On-line, voluntary control of human temporal lobe neurons
Cerf, Moran,Thiruvengadam, Nikhil,Mormann, Florian,Kraskov, Alexander,Quiroga, Rodrigo Quian,Koch, Christof,Fried, Itzhak Nature Publishing Group, a division of Macmillan P 2010 Nature Vol.467 No.7319
Daily life continually confronts us with an exuberance of external, sensory stimuli competing with a rich stream of internal deliberations, plans and ruminations. The brain must select one or more of these for further processing. How this competition is resolved across multiple sensory and cognitive regions is not known; nor is it clear how internal thoughts and attention regulate this competition.
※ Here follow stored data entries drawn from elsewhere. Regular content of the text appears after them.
/-! ### Power, clocks, boot, cages -/

/-- Power: VIN and PWR_EN start the rails, each valid step leads to the next and the sixth to power-on; VIN or PWR_EN lost, an overvoltage and a thermal trip take every rail and leave flash and pins; a trip ends only after PWR_EN has been low for 1 s. A power sample is kept and moves W of each die. The PLLs lock and the option words load, at the first attempt that votes every word; the boot chain runs the components that verify. A lost reference holds the PLLs, its return locks them, and 10 s without it report the module lost. A cage's assembly, its removal and its overcurrent set CAGE_STATE (R378 to R381, R393, R404 to R416, R424, R433, R434). Commands shown to complete (`exec` answers the next state): vinOn, pwrEnHigh, railStepValid, railOutOfBand, vinOff, pwrEnLow, thermalTrip, vinOvervoltage, vinOvervoltageClear, powerSample, pllLock, optionLoadComplete, bootChainComplete, refLost, refReturn, refLostTimeout, cageInsert, cageRemove, cageOvercurrent. -/
def Obligations.PowerClocksBoot : Prop :=
  (∀ s : State, s.pwr.state = .off → s.pwr.pwrEn = true → ∃ t, exec .vinOn s = .next t ∧ t.pwr.state = .step 1 ∧ t.pwr.vin = true ∧
    t.pwr.resetCause = s.pwr.nextCause ∧ t.flash = s.flash ∧ t.clk = s.clk ∧ t.pwr.pwrGood = s.pwr.pwrGood) ∧
  (∀ s : State, s.pwr.state = .off → s.pwr.vin = true → ∃ t, exec .pwrEnHigh s = .next t ∧ t.pwr.state = .step 1 ∧ t.pwr.pwrEn = true ∧
    t.pwr.resetCause = s.pwr.nextCause ∧ t.flash = s.flash) ∧
  (∀ s : State, s.pwr.state = .off → s.pwr.vin = false →
    exec .pwrEnHigh s = .next { s with pwr := { s.pwr with pwrEn := true, pwrEnLowAt := none } }) ∧
  (∀ (n : Nat) (s : State), s.pwr.state = .step n →
    (n < 6 → exec .railStepValid s = .next { s with pwr := { s.pwr with state := .step (n + 1) } }) ∧
    (6 ≤ n → exec .railStepValid s = .next { s with pwr := { s.pwr with state := .on, pwrGood := true } })) ∧
  (∀ (r : Rail) (s : State), exec (.railOutOfBand r) s = .next { s with pwr := { s.pwr with pwrGood := false } }) ∧
  (∀ s : State, powered s = true → s.boot.upStatus ≠ 10 →
    (s.pwr.vin = true → ∃ t, exec .vinOff s = .next t ∧ t.pwr.state = .off ∧ t.pwr.vin = false ∧ t.pwr.nextCause = 2 ∧ t.flash = s.flash ∧ t.run.state = 0 ∧
      t.opt.loaded = false ∧ t.cores = [] ∧ t.pending = s.pending) ∧
    (∃ t, exec .pwrEnLow s = .next t ∧ t.pwr.state = .off ∧ t.pwr.pwrEn = false ∧ t.pwr.pwrEnLowAt = some s.clk.tick ∧ t.pwr.nextCause = 1 ∧
      t.flash = s.flash ∧ t.opt.loaded = false ∧ t.cores = []) ∧
    (∃ t, exec .thermalTrip s = .next t ∧ t.pwr.state = .tripped ∧ t.pwr.modFaultN = false ∧ t.pwr.nextCause = 3 ∧ t.flash = s.flash ∧ t.opt.loaded = false) ∧
    (s.pwr.vin = true → ∃ t, exec .vinOvervoltage s = .next t ∧ t.pwr.state = .overvoltage ∧ t.pwr.nextCause = 2 ∧ t.flash = s.flash ∧ t.opt.loaded = false)) ∧
  (∀ s : State, s.pwr.state = .overvoltage → s.pwr.vin = true → ∃ t, exec .vinOvervoltageClear s = .next t ∧
    t.pwr.state = (if s.pwr.pwrEn then .step 1 else .off) ∧ t.flash = s.flash) ∧
  (∀ (low : Nat) (s : State), s.pwr.state = .tripped → s.pwr.pwrEnLowAt = some low → s.pwr.vin = true →
    ∃ t, exec .pwrEnHigh s = .next t ∧ t.pwr.state = (if low + 5200000000 ≤ s.clk.tick then .step 1 else .tripped) ∧ t.flash = s.flash) ∧
  (∀ (mv watts : Nat) (s : State), powered s = true → ∃ t, exec (.powerSample mv watts []) s = .next t ∧ t = { s with pwr := t.pwr } ∧
    t.pwr.vinMv = BitVec.ofNat 32 mv ∧ t.pwr.samples = (watts :: s.pwr.samples).take 1000 ∧ t.pwr.temps = s.pwr.temps ∧
    (s.opt.loaded = true → 3600 < watts → ∀ d, d < 2 → (vget 0 t.pwr.w d).toNat = Nat.min 48 ((vget 0 s.pwr.w d).toNat + 8)) ∧
    (s.opt.loaded = false → t.pwr.w = s.pwr.w)) ∧
  (∀ (slot : BitVec 6) (s : State), s.pwr.state = .on → vget 0 s.clk.pll 0 = 0 →
    exec (.pllLock slot false) s = .next { s with
      clk := { s.clk with pll := Vector.replicate 2 1, refPresent := true }, dop := { s.dop with slot := slot.setWidth 8 }
      pwr := { s.pwr with w := Vector.replicate 2 48 } } ∧
    exec (.pllLock slot true) s = .next { s with
      clk := { s.clk with pll := Vector.replicate 2 1, refPresent := true }, pwr := { s.pwr with modFaultN := false, state := .testMode } }) ∧
  (∀ (words : List Copies) (s : State), s.pwr.state = .on → vget 0 s.clk.pll 0 ≠ 0 → s.opt.loaded = false → s.pwr.warmRstN = true →
    (attemptOk words = true → ∃ t, exec (.optionLoadComplete [words]) s = .next t ∧ t.opt.loaded = true ∧ t.opt.attempts = 1 ∧ t.opt.loadedAt = s.clk.tick ∧
      t.opt.optWords = BitVec.ofNat 16 words.length ∧ t.boot.state = 0 ∧ t.boot.serving = false ∧ t.dop.nodeId = s.dop.slot + 1) ∧
    (attemptFailed words = true → attemptOk words = false → ∃ t, exec (.optionLoadComplete [words, words, words]) s = .next t ∧
      t.pwr.state = .optionFailure ∧ t.pwr.modFaultN = false ∧ t.opt.loaded = false ∧ t.opt.attempts = 3)) ∧
  (∀ s : State, s.opt.loaded = true → s.boot.state = 0 →
    let u := voteFuses s
    (∀ bad : List Nat, (0 ∈ bad ∨ slotResult u 0 0 ≠ 1) → (1 ∈ bad ∨ slotResult u 0 1 ≠ 1) →
      ∃ t, exec (.bootChainComplete bad) s = .next t ∧ t.boot.state = 3 ∧ t.boot.serving = true ∧ vget 0 t.boot.active 0 = 255) ∧
    (slotResult u 0 0 = 1 → slotResult u 0 1 = 1 → slotResult u 1 0 = 1 → slotResult u 1 1 = 1 → slotResult u 2 0 = 1 → slotResult u 2 1 = 1 →
      ∃ t, exec (.bootChainComplete []) s = .next t ∧ t.boot.state = 1 ∧ t.boot.serving = true ∧ t.boot.silent = false ∧ t.boot.linkLoaded = true)) ∧
  (∀ s : State, s.clk.refPresent = true → s.dop.subs = [] →
    exec .refLost s = .next { s with clk := { s.clk with
      pll := Vector.replicate 2 2, refPresent := false, refLosses := satInc s.clk.refLosses, refLostAt := some s.clk.tick } }) ∧
  (∀ s : State, s.clk.refLostAt.isSome = true → s.dop.subs = [] →
    exec .refReturn s = .next { s with clk := { s.clk with pll := Vector.replicate 2 1, refPresent := true, refLostAt := none } }) ∧
  (∀ (t : Nat) (s : State), s.clk.refLostAt = some t → t + 52000000000 ≤ s.clk.tick → exec .refLostTimeout s = .next (reportLost s)) ∧
  (∀ (k : Nat) (s : State), k < 12 → s.dop.subs = [] →
    (vget 0 s.cages k = 0 → exec (.cageInsert k .passive) s = .next { s with cages := vset s.cages k 1 } ∧
      exec (.cageInsert k .active) s = .next { s with cages := vset s.cages k 2 }) ∧
    (vget 0 s.cages k ≠ 0 → exec (.cageRemove k) s = .next { darkCage k s with cages := vset (darkCage k s).cages k 0 }) ∧
    (vget 0 s.cages k = 2 → exec (.cageOvercurrent k) s = .next { darkCage k s with cages := vset (darkCage k s).cages k 3 }))

/-! ### Rules stated whole -/

/-- R224: a data packet with a reserved TYPE or region, BYTES of 0 or above 4096, or MCAST = 1 with a TYPE other than 0x1 is discarded at the router that reads its header and counted in BAD_HEADER_DROP, and nothing else happens but the note, in the descriptor of this module that sent the packet, that its bytes will not arrive. -/
def Obligations.BadDataHeadersDrop : Prop :=
  ∀ (die i : Nat) (p : RoutedData) (s : State), die < 2 →
    field p.pkt.hdr 35 32 ∉ [1, 2, 3] ∨ field p.pkt.hdr 80 79 = 3 ∨ field p.pkt.hdr 125 113 = 0 ∨ 4096 < field p.pkt.hdr 125 113
      ∨ (bit p.pkt.hdr 36 = true ∧ field p.pkt.hdr 35 32 ≠ 1) →
    let u := takeRouted die i p s
    let dropped := putRouter u die { getRouter u die with stats := vset (getRouter u die).stats 4 (satAdd (vget 0 (getRouter u die).stats 4) 1) }
    (p.owner = none → dropOwn p dropped = dropped) ∧
    (nextRouted s die false = some (i, p) → ∀ chk, exec (.dataPacketRoute die chk) s = .next (dropOwn p dropped)) ∧
    (nextRouted s die true = some (i, p) → exec (.multicastForward die) s = .next dropped)

/-- R351: BAR0 is a 64-bit, non-prefetchable BAR of 64 MiB, BAR2 a 64-bit, prefetchable one whose size is 16 GiB by default and is set to a power of two from 1 GiB to 4 TiB; a size written while Memory Space Enable is 1 is ignored; BAR4 and the Expansion ROM BAR read 0. Commands shown to complete (`exec` answers the next state): configRequest. -/
def Obligations.BarsOfTheFunction : Prop :=
  State.reset.pcie.bar2Log = 34 ∧
  (∀ s : State, configRead s .bar4Lo = 0 ∧ configRead s .bar4Hi = 0 ∧ configRead s .expansionRom = 0) ∧
  (∀ (v : BitVec 32) (s : State), s.pcie.inL0 = true → s.opt.loaded = true → 30 ≤ s.pcie.bar2Log → s.pcie.bar2Log ≤ 42 →
    (∃ t, exec (.configRequest .bar0Lo (some v)) s = .next t ∧ configRead t .bar0Lo = (v &&& 0xFC000000) ||| 4 ∧ configRead t .bar0Hi = configRead s .bar0Hi) ∧
    (∃ t, exec (.configRequest .bar0Hi (some v)) s = .next t ∧ configRead t .bar0Hi = v) ∧
    (∃ t, exec (.configRequest .bar2Lo (some v)) s = .next t ∧ field (configRead t .bar2Lo) 3 0 = 0xC ∧
      t.pcie.bar2 = (((s.pcie.bar2.extractLsb' 32 32 ++ v : BitVec 64) >>> s.pcie.bar2Log) <<< s.pcie.bar2Log)) ∧
    (∃ t, exec (.configRequest .bar2Hi (some v)) s = .next t ∧
      t.pcie.bar2 = (((v ++ s.pcie.bar2.extractLsb' 0 32 : BitVec 64) >>> s.pcie.bar2Log) <<< s.pcie.bar2Log)) ∧
    (∃ t, exec (.configRequest .rebarControl (some v)) s = .next t ∧
      (s.pcie.memEnable = true → t.pcie = s.pcie) ∧
      (s.pcie.memEnable = false → 10 ≤ field v 13 8 → field v 13 8 ≤ 22 → t.pcie.bar2Log = 20 + field v 13 8)))

/-- R358: a write to SIGNAL, from a core or from the host, raises the vector in bits [5:0]; values 0 to 15 are ignored, and every other bit is. Commands shown to complete (`exec` answers the next state): signalWrite, st. -/
def Obligations.SignalRaisesVector : Prop :=
  (∀ (v : BitVec 64) (s : State), hostAccess s = true →
    (field v 5 0 < 16 → exec (.signalWrite v) s = .next s) ∧ (16 ≤ field v 5 0 → exec (.signalWrite v) s = .next (msix (field v 5 0) s))) ∧
  (∀ (th : ThreadRef) (f : Fields) (s : State), MayIssue s th (encodeWord 0 0x22 f) → (addrOf s th f) % 2 ^ (f.fl.toNat % 4) = 0 →
    placeOf (addrOf s th f) (2 ^ (f.fl.toNat % 4)) = .control 0x100 →
    let u := afterIssue s th (passed (threadOf s th))
    ∀ chk, (field (readReg s th f.b) 5 0 < 16 → exec (.st th f chk) s = .next u) ∧
      (16 ≤ field (readReg s th f.b) 5 0 → exec (.st th f chk) s = .next (msix (field (readReg s th f.b) 5 0) u)))

/-- R417: RESET_REQUEST accepts 1, 2 and 3 and refuses other values with RANGE; 1 and 2 need operator privilege; 3 is accepted over remote object access from the slice master alone and is refused with ACCESS on any other path; the response goes first, and the reset begins 10 ms later. Commands shown to complete (`exec` answers the next state): resetRequestWarm, resetRequestMgmt, resetRequestFabric, resetRequestDelayExpire. -/
def Obligations.ResetRequestObject : Prop :=
  (∀ (s u : State) (q : DopReq) (rest : List DopReq) (p : Nat), HeadRequest s q rest → Asks q 2 0x201000 1 → q.payload.length = 1 →
    privilege (dequeued rest s) q = (p, u) → Agrees s.fab.torus.master →
    let v := ofLE q.payload
    let c : Instr := if v = 1 then .resetRequestWarm .queue else if v = 2 then .resetRequestMgmt .queue else .resetRequestFabric .queue
    let request (kind : ResetKind) : State := { u with boot := { u.boot with resetReq := some (kind, u.clk.tick) } }
    (v = 1 → 1 ≤ p → exec c s = .next (respond q okAnswer true (request .warm))) ∧
    (v = 2 → 1 ≤ p → exec c s = .next (respond q okAnswer true (request .management))) ∧
    (v ≠ 3 → p = 0 → exec c s = .next (respond q (refuse 8) true u)) ∧
    (v = 3 → 1 ≤ p → q.path = .remote s.fab.torus.master.a → exec c s = .next (respond q okAnswer true (request .fabric))) ∧
    (v = 3 → q.path ≠ .remote s.fab.torus.master.a → exec c s = .next (respond q (refuse 3) true u)) ∧
    (v ∉ [1, 2, 3] → 1 ≤ p → exec c s = .next (respond q (refuse 5) true u))) ∧
  (∀ (kind : ResetKind) (t : Nat) (s : State), s.boot.resetReq = some (kind, t) →
    (s.clk.tick < t + 52000000 → exec .resetRequestDelayExpire s = .next s) ∧
    (t + 52000000 ≤ s.clk.tick →
      let u := { s with boot := { s.boot with resetReq := none } }
      exec .resetRequestDelayExpire s = .next (match kind with
        | .warm => beginWarm 7 u
        | .management => managementReset 5 u
        | .fabric => fabricReset 8 u)))
end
Recording from single neurons in patients implanted with intracranial electrodes for clinical reasons, here we demonstrate that humans can regulate the activity of their neurons in the medial temporal lobe (MTL) to alter the outcome of the contest between external images and their internal representation. Subjects looked at a hybrid superposition of two images representing familiar individuals, landmarks, objects or animals and had to enhance one image at the expense of the other, competing one. Simultaneously, the spiking activity of their MTL neurons in different subregions and hemispheres was decoded in real time to control the content of the hybrid. Subjects reliably regulated, often on the first trial, the firing rate of their neurons, increasing the rate of some while simultaneously decreasing the rate of others. They did so by focusing onto one image, which gradually became clearer on the computer screen in front of their eyes, and thereby overriding sensory input. On the basis of the firing of these MTL neurons, the dynamics of the competition between visual images in the subject??s mind was visualized on an external display.